··· Data extract
-- ==== Sys2Proof/Machine/Flags.lean ====
section
/-! DEFINITION. The flags (R40) and the `STATUS` word they are read through (R31). The block has no condition codes. -/

namespace Sys2Proof.Machine

/-- `BUSY = 1` exactly when `MODE != IDLE` (R36). -/
def State.busy (s : State) : Bool := s.mode != .idle

/-- The fault cause codes of R200. -/
def Cause.code : Cause → BitVec 8
  | .noFault => 0x00#8
  | .illegalCommand => 0x01#8
  | .notPrepared => 0x02#8
  | .invalidSampleRate => 0x03#8
  | .invalidBlockConfig => 0x04#8
  | .illegalEvent => 0x05#8
  | .invalidNote => 0x06#8
  | .eventRange => 0x07#8
  | .eventOrder => 0x08#8

/-- `STATUS` (R31): FINDEX [31:16], CAUSE [15:8], reserved 0 [7:3], FAULT [2], PREPARED [1], BUSY [0]. -/
def State.status (s : State) : Word :=
  s.findex ++ s.cause.code ++ 0#5 ++ BitVec.ofBool s.fault ++ BitVec.ofBool s.prepared ++ BitVec.ofBool s.busy

/-- `IS_ACTIVE(n)` (R117): `VOICE[n].INC != 0`, an IEEE comparison. -/
def State.isActive (s : State) (n : Fin 128) : Bool := !feq32 (s.voice n).inc posZero

end Sys2Proof.Machine
end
······
Description of the task - Every entry shown above should be written out again without a single difference.

Exercise result -
-- ==== Sys2Proof/Machine/Flags.lean ====
section
/-! DEFINITION. The flags (R40) and the `STATUS` word they are read through (R31). The block has no condition codes. -/

namespace Sys2Proof.Machine

/-- `BUSY = 1` exactly when `MODE != IDLE` (R36). -/
def State.busy (s : State) : Bool := s.mode != .idle

/-- The fault cause codes of R200. -/
def Cause.code : Cause → BitVec 8
  | .noFault => 0x00#8
  | .illegalCommand => 0x01#8
  | .notPrepared => 0x02#8
  | .invalidSampleRate => 0x03#8
  | .invalidBlockConfig => 0x04#8
  | .illegalEvent => 0x05#8
  | .invalidNote => 0x06#8
  | .eventRange => 0x07#8
  | .eventOrder => 0x08#8

/-- `STATUS` (R31): FINDEX [31:16], CAUSE [15:8], reserved 0 [7:3], FAULT [2], PREPARED [1], BUSY [0]. -/
def State.status (s : State) : Word :=
  s.findex ++ s.cause.code ++ 0#5 ++ BitVec.ofBool s.fault ++ BitVec.ofBool s.prepared ++ BitVec.ofBool s.busy

/-- `IS_ACTIVE(n)` (R117): `VOICE[n].INC != 0`, an IEEE comparison. -/
def State.isActive (s : State) (n : Fin 128) : Bool := !feq32 (s.voice n).inc posZero

end Sys2Proof.Machine
end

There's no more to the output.